In connection with any right to vote pursuant to paragraph (e)(ii), each holder of shares of Series A Preferred Stock shall have one vote for each share held.
(f) Waiver. Any rights of the holders of Series A Preferred Stock set forth herein may be waived by the affirmative vote or consent of the holders of a majority of the shares of Series A Preferred Stock then outstanding.

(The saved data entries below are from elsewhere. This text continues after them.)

-- ==== Sys2Proof/Word.lean ====
section
/-! DEFINITION. The words of the CN-64 and the fixed-size table that holds a fixed number of like things.
Bytes, samples, coefficients and counters are bit vectors because the manual adds, shifts and wraps them. -/

namespace Sys2Proof

/-- One byte of a layout of Section 12. -/
abbrev Byte := BitVec 8

/-- One word of the configuration image (R190). -/
abbrev Word16 := BitVec 16

/-- A 24-bit two's-complement sample (Section 0.7). -/
abbrev Sample := BitVec 24

/-- An unsigned 24-bit gain coefficient, unity at 1,048,576 (Section 0.7). -/
abbrev Coef := BitVec 24

/-- A mix mask: bit m is the flag of mix m (R187). -/
abbrev MixMask := BitVec 24

/-- A 16-bit saturating counter (Section 0.7). -/
abbrev Counter := BitVec 16

/-- A counter's increment: it stays at 65,535 once it is there (Section 0.7). -/
def Counter.inc (c : Counter) : Counter := if c = 65535#16 then c else c + 1#16

/-- Unity gain, 2 to the 20th (Section 0.7). -/
def unity : Coef := 1048576#24

/-- A station number 1..16 is held as its place 0..15, so that no other number can be held. -/
abbrev Station := Fin 16

/-- The station number 1..16 of a station (Section 0.8). -/
def Station.number (s : Station) : Nat := s.val + 1

/-- The station number as a byte of a layout. -/
def Station.byte (s : Station) : Byte := BitVec.ofNat 8 (s.val + 1)

/-- The station a number names: none outside 1..16. -/
def Station.ofNumber (n : Nat) : Option Station :=
  if h : 1 ≤ n ∧ n ≤ 16 then some ⟨n - 1, by omega⟩ else none

/-- The station a byte names: none outside 1..16. -/
def Station.ofByte (b : Byte) : Option Station := Station.ofNumber b.toNat

/-- The byte of a station that may be none, where the layouts send 0 for none (Tables 12-6 and 12-7). -/
def Station.byteOrZero : Option Station → Byte
  | some s => s.byte
  | none => 0#8

/-- A table of exactly `n` things, held as a list with its length proved once. -/
structure Table (n : Nat) (α : Type) where
  items : List α
  size : items.length = n
deriving DecidableEq, Repr

namespace Table

variable {n : Nat} {α β : Type}

/-- The thing at place `i`. -/
def get (t : Table n α) (i : Fin n) : α := t.items.get (i.cast t.size.symm)

/-- The table with place `i` replaced. -/
def set (t : Table n α) (i : Fin n) (a : α) : Table n α := ⟨t.items.set i.val a, by simp [t.size]⟩

/-- The table with place `i` changed by `f`. -/
def update (t : Table n α) (i : Fin n) (f : α → α) : Table n α := t.set i (f (t.get i))

/-- Every thing of the table changed by `f`. -/
def map (f : α → β) (t : Table n α) : Table n β := ⟨t.items.map f, by simp [t.size]⟩

/-- The same thing at every place. -/
def replicate (n : Nat) (a : α) : Table n α := ⟨List.replicate n a, by simp⟩

/-- The table whose place `i` holds `f i`. -/
def ofFn (f : Fin n → α) : Table n α := ⟨(List.finRange n).map f, by simp⟩

/-- The first `n` things of a list, filled up with `d`. -/
def ofList (n : Nat) (d : α) (l : List α) : Table n α :=
  ⟨l.take n ++ List.replicate (n - l.length) d, by simp; omega⟩

/-- The thing at a place given as a number, or `d` past the end. -/
def getD (t : Table n α) (i : Nat) (d : α) : α := t.items.getD i d

end Table

/-- The 24 bytes of one unit of frame space (Section 0.7). -/
abbrev FrameUnit := Table 24 Byte

/-- The 6 bytes of a frame head (Table 12-1) or of a beacon (Table 12-3). -/
abbrev SixBytes := Table 6 Byte

/-- One channel's 8 samples of one frame period, oldest first. -/
abbrev AudioFrame := Table 8 Sample

/-- One frame period of the station's local input audio, one channel to a place (R8). -/
abbrev CaptureFrame := Table 64 AudioFrame

/-- The 32 bit clocks of one lane time slot, the first of them in the highest bit (R129). -/
abbrev LaneWord := BitVec 32

/-- What the 8 lanes carry in the 8 lane frames of one frame period: lane, then time slot, then lane frame
(R129).  At 96 kHz a lane frame holds only the first 4 time slots. -/
abbrev LaneBlock := Table 8 (Table 8 (Table 8 LaneWord))

/-- A frame of silence: 8 samples of 0. -/
def silentFrame : AudioFrame := Table.replicate 8 0#24

/-- A capture frame of silence in every channel. -/
def silentCapture : CaptureFrame := Table.replicate 64 silentFrame

end Sys2Proof
end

(g) Status of Shares. All shares of the Series A Preferred Stock that are at any time reacquired by the Corporation shall be retired by the Board and shall not be reissued and, upon the taking of any action required by applicable law, shall have the status of authorized but unissued shares of Preferred Stock, without designation as to series, subject to reissuance by the Board as shares of any one or more other series.
ARTICLE V
Unless and except to the extent that the By-Laws of the Corporation shall so require, the election of directors of the Corporation need not be by written ballot.
ARTICLE VI
In furtherance and not in limitation of the powers conferred by law, the Board is expressly authorized and empowered to make, alter and repeal the By-Laws of the Corporation by a majority vote at any regular or special meeting of the Board or by written consent, subject to the power of the stockholders of the Corporation to alter or repeal any By-Laws made by the Board.
ARTICLE VII
The Corporation reserves the right at any time from time to time to amend, after, change or repeal any pro vision contained in this Certificate of Incorporation, and any other provisions authorized by the laws of the State of Delaware at the time in force may be
added or inserted, in the manner now or hereafter prescribed by law; and all rights, preferences and privileges of whatsoever nature conferred upon stockholders, directors or any other persons whomsoever by and pursuant to this Certificate of Incorporation in its present form or as hereafter amended are granted subject to the right reserved in this Article.
ARTICLE VIII
The Corporation hereby renounces, to the fullest extent permitted by Section 122(17) of the General Corporation Law of the State of Delaware, any interest or expectancy of the Corporation in, or in being offered an opportunity to participate in, any business opportunities presented to one or more of its directors or stockholders.
ARTICLE IX
Section 1 Elimination of Certain Liability of Directors. A director of the Corporation shall not be personally liable to the Corporation or its stockholders for monetary damages for breach of fiduciary duty as a director, except to the extent such exemption from liability or limitation thereof is not permitted under the General Corporation Law of the State of Delaware as the same exists or may hereafter be amended.
Any repeal or modification of the foregoing paragraph shall not adversely affect any right or protection of a director of the Corporation existing hereunder with respect to any act or omission occurring prior to such repeal or modification.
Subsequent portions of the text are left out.